I want to take these two women to get medical help, the soldier next to Jakob said, you too. We’ve got trucks coming for the others, they’ll be here in a few minutes. Our medics will take care of them. Will you tell them that? The Nazis are gone. No one is going to hurt them now. Jakob translated what he’d said in French to Emmanuelle, then German, and Russian, which he appeared to speak fluently as well. The women nodded, and the jeep took off toward the main part of the complex with Jakob, Emmanuelle, and the other woman, who had slipped into unconsciousness by then. Jakob was holding Emmanuelle’s hand, and the soldiers noticed that they all had a dead look in their eyes. They had been through an unspeakable hell for as long as they’d been there. None of the Americans could fully understand what they were seeing, and the residents of the camp didn’t have the strength to explain, but they were walking proof of what the Nazis had done to them.

A medical tent had already been set up by then, and a soldier escorted Jakob and Emmanuelle inside. Another soldier carried the unconscious woman. As soon as Emmanuelle was being tended to by an army medic, Jakob hobbled back outside to help the soldiers with explanations about the locations of the camp offices and other barracks. There was a mountain of naked corpses the Nazis had wanted to have buried before they left, but hadn’t had time to see to it. The soldiers were devastated as they entered the dormitories, and medics followed them, carrying litters to bring out the sick and the dead. Jakob stayed with them for a long time, to be as helpful as he could, translating for them. And after that, he went back to the tent to find Emmanuelle. She was his friend, and the food she had stolen for him had sustained him. More than that was unthinkable here. Having a friend was rare enough, particularly a woman. She had been very brave to give him what she did. She had almost been caught once, when a guard suspected her of putting a potato in her pocket, but she had let it drop to the ground, and it was so small and rotten, the guard hadn’t bothered with it. He had hit her with a whip on the back of the neck and moved on. She had picked it up again before she left, when she’d finished work.

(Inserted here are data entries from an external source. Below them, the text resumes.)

-- ==== Sys2Proof/Machine/Run.lean ====
section
/-! DEFINITION. Fetching an entry of a ring (R427, R439), starting commands (R429, R18), and what the block does between
commands with what it holds. -/
namespace Sys2Proof.Machine

/-- What a command does when it starts. An ATTEND or a lookup that has its result and waits for a snoop writes it. -/
def runOp (c : Cmd) (s : State) : State :=
  match c.op with
  | .seqOpen => opSeqOpen c s
  | .seqClose => opSeqClose c s
  | .seqPark => opSeqPark c s
  | .seqFork => opSeqFork c s
  | .attend =>
    if s.attends.any (fun a => a.cmd == c.id) then attendResult c.id s
    else match s.forwards.find? (fun f => f.1 == c.id) with
    | some f => opForward c f.2.pitch f.2 s
    | none => opAttend c s
  | .accept => opAccept c s
  | .hintStep => opHintStep c s
  | .prefixLookup => opPrefixLookup c s
  | .prefixPublish => opPrefixPublish c s
  | .prefixDrop => opPrefixDrop c s
  | .winOpen => opWinOpen c s
  | .winRevoke => opWinRevoke c s
  | .chitSet => opChitSet c s
  | .chitAdd => opChitAdd c s
  | .chitWait => opChitWait c s
  | .pitchBind => opPitchBind c s
  | .pitchRelease => opPitchRelease c s
  | .timetableSelect => opTimetableSelect c s
  | .shaperSet => opShaperSet c s
  | .attest => opAttest c s
  | .fullReset => opFullReset c s

/-- A command of the same ring that was accepted before another. -/
def before (x c : Cmd) : Bool := x.ring == c.ring && x.ringGen == c.ringGen && decide (x.order < c.order)

/-- The command's FENCE holds it: an earlier command of its ring has not completed (R429). (DEDUCED: log entry 62.) -/
def fenceHolds (s : State) (c : Cmd) : Bool := bit (fieldOf c.entry 1 1) flagFence && s.cmds.any (fun x => before x c)

/-- The command has not started, and no chain holds it. -/
def unstarted (c : Cmd) : Bool := c.wait == .runnable || c.wait == .fenced || c.wait == .core

/-- A command may start as its ring goes (R429): no FENCE holds it, nor an earlier command that has not started.
(DEDUCED: log entry 62.) -/
def ringTurn (s : State) (c : Cmd) : Bool :=
  !(fenceHolds s c) && !(s.cmds.any (fun x => before x c && unstarted x && fenceHolds s x))

/-- A command that waits may go on now. (DEDUCED: log entry 62.) -/
def cmdReady (s : State) (c : Cmd) : Bool :=
  match c.wait with
  | .runnable | .core | .fenced => ringTurn s c && executorReady s c.op
  | .dma => match ringFn s c.ring with
    | some fn => !dmaStopped s fn
    | none => true
  | .snoop => !(s.cxlLines.any (fun x => x.snooped))
  | _ => false

/-- A command starts, or waits for its turn or its executor. -/
def tryStart (id : Nat) (s : State) : State :=
  match cmdOf s id with
  | none => s
  | some c =>
    if cmdReady s c then runOp c (startedCmd id s)
    else match c.wait with
      | .runnable => onCmd id (fun x => { x with wait := if ringTurn s c then .core else .fenced }) s
      | _ => s

/-- Commands that wait go on where they can, in order of acceptance; a completion may let others go on.
(DEDUCED: log entry 63.) -/
def startReady : Nat → State → State
  | 0, s => s
  | n + 1, s =>
    let l := sortBy (fun c => c.order) (s.cmds.filter (cmdReady s))
    if l.isEmpty then s else startReady n (each (l.map (fun c => c.id)) (fun id s => tryStart id s) s)

/-- What the block holds goes on where it can: imports, forks, parks, closes, ATTENDs, publications, ATTESTs, messages,
placements, snoops, tiers, leases, register reads and stalls. (DEDUCED: log entry 63.) -/
def goOn (s : State) : State :=
  let s := attendsGoOn (closesGoOn (parksGoOn (forksGoOn (importsDone (membersGoOn (selectsDone s))))))
  let s := heldGoOn (abandonDead (attestsGoOn (publishesGoOn s)))
  leaveQuiet (scheduleAll (readsGoOn <| resultsFollow (pedlar (recodesFollow (tidy (ledgerSnoops s))))))

/-- The block holds something that could go on: commands, sequences, crates, leases, packets, tracked lines. -/
def holdsWork (s : State) : Bool :=
  !(s.cmds.isEmpty && s.seqs.isEmpty && s.crates.isEmpty && s.attends.isEmpty && s.ctxs.isEmpty && s.unplaced.isEmpty
    && s.pubs.isEmpty && s.publishes.isEmpty && s.homes.isEmpty && s.deviceCat.isEmpty && s.catalogue.isEmpty
    && s.leases.isEmpty && s.reads.isEmpty && s.conns.isEmpty && s.cxlLines.isEmpty && s.readsHeld.isEmpty && s.releases.isEmpty
    && s.attestWait.isEmpty && s.power.move == .none)

/-- What the block does between two commands (R17, R18, R429): waiting commands start, and what is held goes on.
(DEDUCED: log entry 63.) -/
def settle (s : State) : State :=
  if running s && holdsWork s then
    let s := goOn (if awake s then startReady (s.cmds.length + 1) s else s)
    if awake s then startReady (s.cmds.length + 1) s else s
  else s

/-- A command's effect while the device runs, and what follows from it. (DEDUCED: log entry 9.) -/
def work (ok : Bool) (s : State) (f : State → State) : Out State := due ok s (fun s => settle (f s))

/-- As work, for what also happens outside the running phase. -/
def workAlways (ok : Bool) (s : State) (f : State → State) : Out State := always ok s (fun s => settle (f s))

/- Fetching (R427, R432, R439). -/

/-- A ring's engine fetches now: the ring runs, its function is not wedged and its DMA does not wait, the pitch does not
replay its catalogue (R263), the device is awake. -/
def mayFetch (s : State) (r : Nat) : Bool :=
  ringRunning s r && awake s && (match ringFn s r with
    | some fn => !(on s .pciFnStatusWedged fn) && (on s .pciRingCfgSubLoc r || !(dmaStopped s fn))
      && (fn == 0 || !(s.replaying.contains (fn - 1)))
    | none => false)

/-- An entry with its OPCODE byte. (DEDUCED: log entry 8.) -/
def withOpcode (code : Nat) (e : Entry) : Entry := BitVec.ofNat 512 (e.toNat - e.toNat % 256 + code)

/-- An entry of a BAD_OPCODE_ENTRY: an OPCODE that is in the table is taken as 0x00, which is not. (DEDUCED: log entry 8.) -/
def badOpcode (e : Entry) : Entry := if (Opcode.ofCode (fieldOf e 0 1)).isSome then withOpcode 0 e else e

/-- The entry lies in the slot: in a ring in the hall the hall says so; host memory holds what the fetch returns.
(DEDUCED: log entry 8.) (DESIGN CHOICE: log entry 7.) -/
def entryThere (s : State) (r slot : Nat) (e : Entry) : Bool :=
  !(on s .pciRingCfgSubLoc r)
    || Memory.readN s.hall (ringAreaBase s r + rd s .pciRingAddrSubAddr r + 64 * slot) 64 == entryBytes e

/-- The pitch of a ring is not bound (R439, R466). -/
def notBound (s : State) (fn : Nat) : Bool := fn != 0 && !(pitchState s (fn - 1) == 1 || pitchState s (fn - 1) == 2)

/-- The checks of R439 in order, then R466: a pitch that is AWAITING takes ATTEST only. (DEDUCED: log entry 62.) -/
def headerCheck (s : State) (op : Option Opcode) (fn : Nat) (e : Entry) : Option Status :=
  let chit := fieldOf e 4 4
  match op with
  | none => some .badOpcode
  | some o =>
    if !(if fn = 0 then o.onPf0 else o.onPitch) then some .access
    else if notBound s fn then some .closing
    else if chit ≠ noChit ∧ chitOwned s fn chit = false then some .access
    else if bits (fieldOf e 1 1) 2 6 ≠ 0 ∨ !(zeroAt e 0x0C 4) ∨ (fieldOf e 8 4 ≠ 0 ∧ bit (fieldOf e 1 1) flagChained = false) then
      some .badParam
    else if fn ≠ 0 ∧ pitchState s (fn - 1) = 1 ∧ o ≠ .attest then some .badState
    else none

/-- The result word of a command that fails is open where R437 names a word that it then has not: the others give 0.
(DESIGN CHOICE: log entry 61.) -/
def openWord (op : Option Opcode) : Bool :=
  match op with
  | none => true
  | some o => [Opcode.seqOpen, .seqFork, .accept, .prefixLookup, .winOpen, .chitSet, .chitAdd].contains o

/-- A command fails with its result word. (DESIGN CHOICE: log entry 61.) -/
def failCmd (op : Option Opcode) (id : Nat) (st : Status) (s : State) : State :=
  if openWord op then failWord id st s else complete id st 0 s

/-- The chit that the completion of an entry updates: none for a chit that its owner does not own (R439, R440), nor for an
entry accepted before the release of its pitch started (R483). (DEDUCED: log entry 60.) -/
def entryChit (s : State) (fn : Nat) (a : Accepted) (e : Entry) : Nat :=
  let chit := fieldOf e 4 4
  let stopped := fn != 0 && s.releases.any (fun x => x.pitch == fn - 1 && decide (a.order < x.startOrder))
  if stopped || !(chitOwned s fn chit) then noChit else chit

/-- The time of a release that has come since a chained entry was accepted (R445). -/
def releasedAt (s : State) (fn : Nat) (a : Accepted) (e : Entry) : Option Nat :=
  if bit (fieldOf e 1 1) flagChained = false then none else
  (s.released.find? (fun x => x.1 == fn && x.2.1 == fieldOf e 8 4 && decide (a.order < x.2.2.1))).map (fun x => x.2.2.2)

/-- A command is held by CHAINED (R435), unless a release has come since it was accepted (R445). -/
def isHeld (s : State) (fn : Nat) (a : Accepted) (e : Entry) : Bool :=
  bit (fieldOf e 1 1) flagChained && (releasedAt s fn a e).isNone

/-- A fetched entry becomes a command. -/
def cmdOfEntry (s : State) (op : Option Opcode) (r fn : Nat) (a : Accepted) (e : Entry) : Cmd :=
  { id := a.order, ring := r, ringGen := (ringOf s r).gen, order := a.order, slot := a.slot, op := op.getD .chitSet,
    tag := fieldOf e 2 2, chit := entryChit s fn a e, chain := fieldOf e 8 4, entry := e, at_ := (releasedAt s fn a e).getD a.at_, stageD := a.stageD,
    wait := if isHeld s fn a e then .chained else .runnable, inputs := [], badIn := [], members := [], peers := [], outcome := none,
    uses := none, room := none }

/-- The next accepted entry of a ring is fetched (R427), checked (R439), and starts, waits, or is held. Nothing happens
while the ring's engine does not fetch or the ring has accepted nothing more. (DEDUCED: log entry 8.) -/
def fetchEntry (op : Option Opcode) (r : Nat) (e : Entry) (s : State) : State :=
  match ringFn s r, (ringOf s r).accepted with
  | some fn, a :: rest =>
    if !(mayFetch s r) || !(entryThere s r a.slot e) then s else
    let c := cmdOfEntry s op r fn a e
    let s := onRing r (fun x => { x with accepted := rest }) { s with cmds := s.cmds ++ [c] }
    match headerCheck s op fn e with
    | some st => failCmd op c.id st (onCmd c.id (fun x => { x with wait := .started }) s)
    | none => tryStart c.id s
  | _, _ => s

/-- A row of the table that submits a command: the entry's OPCODE is the row's. (DEDUCED: log entry 8.) -/
def submit (op : Opcode) (r : Nat) (e : Entry) (s : State) : Out State :=
  work (ringOk r) s (fetchEntry (some op) r (withOpcode op.code e))

/- Commands of a stripe's lead (R76, R124). -/

/-- The commands that a lead forwards (R76, R124, R239). (DEDUCED: log entry 32.) -/
def forwardedOps : List Opcode := [.seqOpen, .seqFork, .seqPark, .seqClose, .accept, .hintStep, .attend]

/-- STRIPE_FORWARD_RECEIVE: a member runs the forwarded command on its own part of the sequence. (DEDUCED: log entry 32.) -/
def forwardArrives (q : Nat) (f : Forward) (s : State) : State :=
  let code := fieldOf f.entry 0 1
  if notBound s (f.pitch + 1) || (connBetween s f.pitch q).isNone then
    tell q (.memberDone { member := 0, status := Status.closing.code, narrow := false, layerLen := 0 }) s
  else match (Opcode.ofCode code).filter (fun o => forwardedOps.contains o) with
  | none => tell q (.memberDone { member := 0, status := Status.badOpcode.code, narrow := false, layerLen := 0 }) s
  | some op =>
    let at_ := if op = .seqFork then 0x18 else 0x10
    let own := if op = .seqOpen then fieldOf f.entry 0x26 1
      else ((seqById s f.pitch (if op = .attend then leAt f.seqEntry 0 4 else fieldOf f.entry at_ 4)).map (fun x => x.ownIndex)).getD 0
    let c : Cmd :=
      { id := s.order, ring := forwardRing q f.pitch, ringGen := 0, order := s.order, slot := 0, op := op, tag := fieldOf f.entry 2 2,
        chit := noChit, chain := 0, entry := f.entry, at_ := s.localTime, stageD := stageOn s 4, wait := .runnable, inputs := [],
        badIn := [], members := [], peers := [(own, q)], outcome := none, uses := none, room := none }
    let s := ordered { s with cmds := s.cmds ++ [c] }
    tryStart c.id (if op = .attend then { s with forwards := s.forwards ++ [(c.id, f)] } else s)

end Sys2Proof.Machine
end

The medic tending to her asked her name, and Jakob supplied it. Emmanuelle Berger. She’s twenty-three years old, from Paris. She’s been here for almost two years.

Is she your sister?

No, I’m Austrian. We’re friends. The young soldier nodded and made note. Eventually, they would have more than twenty-one thousand histories to take, but the Red Cross would help them do that. Families and survivors would have to be reunited. This was only the beginning, and just in the short time they’d been there, prisoners had continued to die. For some, the Americans had come too late. For others, like Emmanuelle, just in time. The other woman from her barracks had died while they were examining her.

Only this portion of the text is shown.